TUBLIN CODE

The Tubulin Code; see reference for complete report.

“>> ABSTRACT
Microtubules are key cytoskeletal elements of all eukaryotic cells and are assembled of evolutionarily conserved α-tubulin–β-tubulin heterodimers. Despite their uniform structure, microtubules fulfill a large diversity of functions. A regulatory mechanism to control the specialization of the microtubule cytoskeleton is the ‘tubulin code’, which is generated by (i) expression of different α- and β-tubulin isotypes, and by (ii) post-translational modifications of tubulin. In this Cell Science at a Glance article and the accompanying poster, we provide a comprehensive overview of the molecular components of the tubulin code, and discuss the mechanisms by which these components contribute to the generation of functionally specialized microtubules.

Introduction
Microtubules (MTs) are the largest filamentous components of the eukaryotic cytoskeleton and are essential for every cell as they control cell shape, division, motility and differentiation. MTs fulfill many of their functions by forming specific assemblies, such as the mitotic spindle to separate the chromosomes during cell division, and the axoneme to form cilia and flagella. MTs are dynamically assembled from evolutionarily highly conserved heterodimers of α- and β-tubulin. Considering the extraordinary conservation of α- and β-tubulins, one of the key challenges is to understand how these filaments can adapt to a huge variety of functions. MTs can functionally specialize by interacting with a variety of MT-associated proteins (MAPs). These proteins can regulate MT dynamics by either stabilizing or destabilizing them, and can generate forces (motor proteins) or connect MTs to other cellular structures, such as membranes or other cytoskeletal components. Furthermore, MTs can themselves be programmed by the ‘tubulin code’ – a combination of the differential expression of α- and β-tubulin genes (tubulin isotypes) and a plethora of post-translational modifications (PTMs) – to exert specific functions as presented in the accompanying poster. Here, we review the components and mechanisms of the tubulin code, and briefly discuss their potential role in controlling MT functions.

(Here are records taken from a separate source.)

-- ==== Sys2Proof/Config.lean ====
section
/-! DEFINITION. The parameters of the model (rule R3 of spec/00_scope.md). Those a rule reads, and whose value a claim
may want to vary, are the fields of `Params`; the machine's state carries one `Params`, which no step changes, so a
statement about every state is a statement about every parameter value (log entries 1 and 5). The two that no rule
reads are constants without a body (log entry 4). -/

namespace Sys2Proof

/-- R3 `ENV_MODEL`: which line-side behaviour the LINE agent may show (R200). -/
inductive EnvModel where
  /-- The STM32F4-like events of R201 to R204. -/
  | device
  /-- Any change of SR[9:0] and RDR (R208). -/
  | free
  deriving DecidableEq, Repr

/-- The kind of a caller-memory access, the second argument of `Admit` (R61). -/
inductive AccessKind where
  | read
  | write
  deriving DecidableEq, Repr

/-- One run of caller addresses and the kinds of access admitted there (R61). Finitely many regions describe every
predicate on the 32-bit address space (log entry 5). -/
structure Region where
  base : Nat
  size : Nat
  readable : Bool
  writable : Bool
  deriving DecidableEq, Repr

/-- The parameters a model takes as arguments (R3, R20, R61). -/
structure Params where
  /-- `CLOCK_HZ`, the fixed reference input clock frequency. -/
  clockHz : Nat
  /-- `TICK_INIT`, the value of the timebase counter at reset. -/
  tickInit : Word
  /-- `ENV_MODEL`. -/
  envModel : EnvModel
  /-- The caller memory's admission predicate `Admit`, as a list of regions. -/
  regions : List Region
  deriving DecidableEq, Repr

/-- The constraint R3 puts on `CLOCK_HZ`: 1000 <= CLOCK_HZ < 2^28. -/
def Params.wf (p : Params) : Bool :=
  decide (1000 ≤ p.clockHz) && decide (p.clockHz < 2 ^ 28)

/-- The defaults of R3, with every caller address admitted for both kinds of access (DESIGN CHOICE, log entry 5). -/
def Params.default : Params where
  clockHz := 16000000
  tickInit := 0
  envModel := .device
  regions := [{ base := 0, size := 2 ^ 32, readable := true, writable := true }]

/-- R3 `FIXED_TIMEOUT`: the timeout of SEND_BYTE and RECEIVE_BYTE, 1000 ticks. -/
def Config.fixedTimeout : Word := 1000

/-- R3 `USART_BASE`: OPEN, no default; a constant without a body, so no proof can see its value (log entry 4). -/
opaque Config.usartBase : Word

/-- R3 `CHANNEL_IRQ`: OPEN; the model keeps one bit (IRQ_ARMED) for the line and no rule reads its number (log entry 4). -/
opaque Config.channelIrq : Nat

end Sys2Proof
end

Functions of the tubulin code in health and disease

The tubulin code is expected to adapt MTs to specialized cellular functions. So far, the incorporation of specific tubulin isotypes has been found in a few specialized MT structures and cells. In mammals, for instance, TubB1 is expressed exclusively in platelets and megakaryocytes (Wang et al., 1986), and is essential for their function (see Box 1). Apart from TubB1, TubB3 and TubB4 have also been found in specific tissues and structures – TubB3 is most prominent in neurons (Denoulet et al., 1986; Joshi and Cleveland, 1989; Lewis et al., 1985), whereas TubB4 is particularly enriched in the axonemes of cilia and flagella (Renthal et al., 1993). A striking example of isotype specialization is found in the nematode C. elegans. In this organism, MTs usually comprise 11 protofilaments, whereas in touch receptor neurons, the tubulin isotypes MEC-12 (α-tubulin) and MEC-7 (β-tubulin) assemble into 15-protofilament MTs that are essential for the function of these neurons (Fukushige et al., 1999; Lockhead et al., 2016; Savage et al., 1989).

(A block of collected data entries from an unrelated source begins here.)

-- ==== Sys2Proof/Tests/Slice0.lean ====
section
/-! SUPPORT. Tests of the model on small states, one step each, with the expected values of spec/95_test_vectors.md (W for
its worked examples, V for its vectors) or of the rule named; and, for every statement of the certificate that has
hypotheses, a witness that meets them. -/

namespace Sys2Proof.Tests

open Sys2Proof Sys2Proof.Machine

/-! ### Helpers -/

/-- One field of the next state, if there is a next state. -/
def got {α : Type} (f : State → α) : Result → Option α
  | .next s => some (f s)
  | .fault _ => none
  | .refused _ => none

/-- A state whose channel has the given registers and is clocked. -/
def clocked (sr cr1 : Word) : State :=
  let s := State.boot Params.default [] [] []
  { s with chan := { s.chan with sr := sr, cr1 := cr1 }, plat := { s.plat with clkEn := true } }

/-- The state after `INIT_DEFAULT 115200`, as V33 gives it. -/
def ready : State :=
  let s := clocked 0xC0 0x200C
  { s with chan := { s.chan with brr := 0x008B }, plat := { s.plat with pinRoute := true } }

/-- A command running at position `m` with local variables `l`. -/
def standing (m : Mpc) (l : Locals) : Running := { op := 0, a0 := 0, a1 := 0, a2 := 0, mpc := m, locals := l }

/-- `s` with a command running at position `m`. -/
def at_ (m : Mpc) (l : Locals) (s : State) : State := { s with phase := .running (standing m l) }

/-- `s` with the issued command `c` running at position `m`. -/
def issued (c : HostCommand) (m : Mpc) (s : State) : State :=
  { s with
    ci := { s.ci with cmd := c.cmd, a0 := c.a0, a1 := c.a1, a2 := c.a2 }
    phase := .running { op := opcodeField c.cmd, a0 := c.a0, a1 := c.a1, a2 := c.a2, mpc := m, locals := Locals.empty } }

/-- Locals with nothing but a start and a later time. -/
def times (start t : Word) : Locals := { Locals.empty with start := start, t := t }

/-- Locals with nothing but a status word. -/
def seen (status : Word) : Locals := { Locals.empty with status := status }

/-! ### Well-formedness and argument checks: each refuses an ill-formed term (R86, R87) -/

theorem test_wf_refuses_the_tick_event : Instr.tbTick.wf = false := by decide
theorem test_wf_takes_a_command : (Instr.transmit 0 0 0).wf = true := by decide
theorem test_byte_argument_refuses_bit_8 : isByteArg 0x100 = false ∧ isByteArg 0xFF = true := by decide
theorem test_mask_refuses_bit_4 : maskLegal 0x10 = false ∧ maskLegal 0xF = true := by decide
theorem test_cfg_refuses_reserved_bits_and_parity_3 :
    cfgLegal 0x400 = false ∧ cfgLegal 0x18 = false ∧ cfgLegal 0x3F7 = true := by decide
theorem test_memory_form_refuses :
    Memory.wf [(2, 1), (1, 1)] = false ∧ Memory.wf [(1, 1), (1, 2)] = false ∧ Memory.wf [(1, 0)] = false ∧
    Memory.wf [(4294967296, 1)] = false ∧ Memory.wf [(1, 1), (4294967295, 1)] = true := by decide
theorem test_params_refuse :
    { Params.default with clockHz := 999 }.wf = false ∧ { Params.default with clockHz := 268435456 }.wf = false ∧
    Params.default.wf = true := by decide

/-! ### Decoding, by words written out from R80, R81 and R82 -/

theorem test_decode_tbInit : decodeCommand ⟨0b00000000000000000000000000000001, 9, 9, 9⟩ = .instr .tbInit := by decide
theorem test_decode_tbNow : decodeCommand ⟨0b00000000000000000000000000000010, 9, 9, 9⟩ = .instr .tbNow := by decide
theorem test_decode_tbDelay : decodeCommand ⟨0b00000000000000000000000000000011, 5, 9, 9⟩ = .instr (.tbDelay 5) := by decide
theorem test_decode_tbTick :
    decodeTable ⟨0b00000000000000000000000000000100, 0, 0, 0⟩ = .instr .tbTick ∧
    decodeCommand ⟨0b00000000000000000000000000000100, 0, 0, 0⟩ = .rejected .notHostIssuable := by decide
theorem test_decode_initDefault :
    decodeCommand ⟨0b00000000000000000000000000010000, 9600, 9, 9⟩ = .instr (.initDefault 9600) := by decide
theorem test_decode_initConfig :
    decodeCommand ⟨0b00000000000000000000000000010001, 1, 9600, 0x68⟩ = .instr (.initConfig 1 9600 0x68) := by decide
theorem test_decode_transmit :
    decodeCommand ⟨0b00000000000000000000000000100000, 7, 8, 9⟩ = .instr (.transmit 7 8 9) := by decide
theorem test_decode_sendByte :
    decodeCommand ⟨0b00000000000000000000000000100001, 0x41, 9, 9⟩ = .instr (.sendByte 0x41) := by decide
theorem test_decode_sendString :
    decodeCommand ⟨0b00000000000000000000000000100010, 7, 9, 9⟩ = .instr (.sendString 7) := by decide
theorem test_decode_receive :
    decodeCommand ⟨0b00000000000000000000000000110000, 7, 8, 9⟩ = .instr (.receive 7 8 9) := by decide
theorem test_decode_receiveByte :
    decodeCommand ⟨0b00000000000000000000000000110001, 9, 9, 9⟩ = .instr .receiveByte := by decide
theorem test_decode_isDataAvailable :
    decodeCommand ⟨0b00000000000000000000000000110010, 9, 9, 9⟩ = .instr .isDataAvailable := by decide
theorem test_decode_clearErrors :
    decodeCommand ⟨0b00000000000000000000000001000000, 9, 9, 9⟩ = .instr .clearErrors := by decide
theorem test_decode_enableInterrupts :
    decodeCommand ⟨0b00000000000000000000000001000001, 9, 8, 8⟩ = .instr (.enableInterrupts 9) := by decide
theorem test_decode_disableInterrupts :
    decodeCommand ⟨0b00000000000000000000000001000010, 9, 8, 8⟩ = .instr (.disableInterrupts 9) := by decide
theorem test_decode_updateBaudRate :
    decodeCommand ⟨0b00000000000000000000000001000011, 57600, 8, 8⟩ = .instr (.updateBaudRate 57600) := by decide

Considering the specialized functions of certain tubulin isotypes, changes in their expression levels could influence the properties of the MTs and thus alter MT functions in cells. For instance, differential isotype expression has been observed in various cancers (reviewed in Parker et al., 2014) and could be involved in rendering these cancers more resistant to therapeutic drugs (Kamath et al., 2005; Leandro-Garcia et al., 2012; Yang et al., 2016).

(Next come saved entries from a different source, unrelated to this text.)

-- ==== Sys2Proof/Word.lean ====
section
/-! DEFINITION. The word types of RBUF: bytes, port words, counts and 4-bit codes (00_scope.md R10, R11, R30;
30_encoding.md R301, R307). -/

namespace Sys2Proof

/-- A byte, an unsigned value in [0, 255] (R10). -/
abbrev Byte := BitVec 8

/-- A command or response word as it crosses a port, bit 31 the most significant (R30, R202). -/
abbrev Word := BitVec 32

/-- A count, length, capacity or offset: an unsigned `CNT_W = 24`-bit value (R11). -/
abbrev Count := BitVec 24

/-- A 4-bit field: an opcode, the reserved field, a status code or a fault code (R301, R307, R100). -/
abbrev Code := BitVec 4

end Sys2Proof
end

Similar to changes in isotype expression, point mutations in tubulin isotypes could alter the properties and, thus, the functions of MTs. Indeed, tubulin mutations are linked to a wide spectrum of human pathologies (see Box 1).

Tubulin PTMs are differentially distributed on functionally distinct MTs and are mostly enriched on stable long-lived MTs, such as neuronal, axonemal and centriolar MTs. Furthermore, detyrosination preferentially occurs on a subset of MTs in the mitotic spindle (Geuens et al., 1986; Gundersen and Bulinski, 1986), as well as on neuronal MTs (Brown et al., 1993; Cambray-Deakin and Burgoyne, 1987; Robson and Burgoyne, 1989). Deregulation of the detyrosination–tyrosination cycle has been shown to influence tumorigenesis (Kato et al., 2004; Lafanechere et al., 1998; Mialhe et al., 2001; Souček et al., 2006), affect neuronal differentiation (Erck et al., 2005; Marcos et al., 2009) and impede proper chromosome segregation during mitosis (Barisic et al., 2015). Furthermore, detyrosination is an important regulator of cardiac muscle function (Kerr et al., 2015; Robison et al., 2016).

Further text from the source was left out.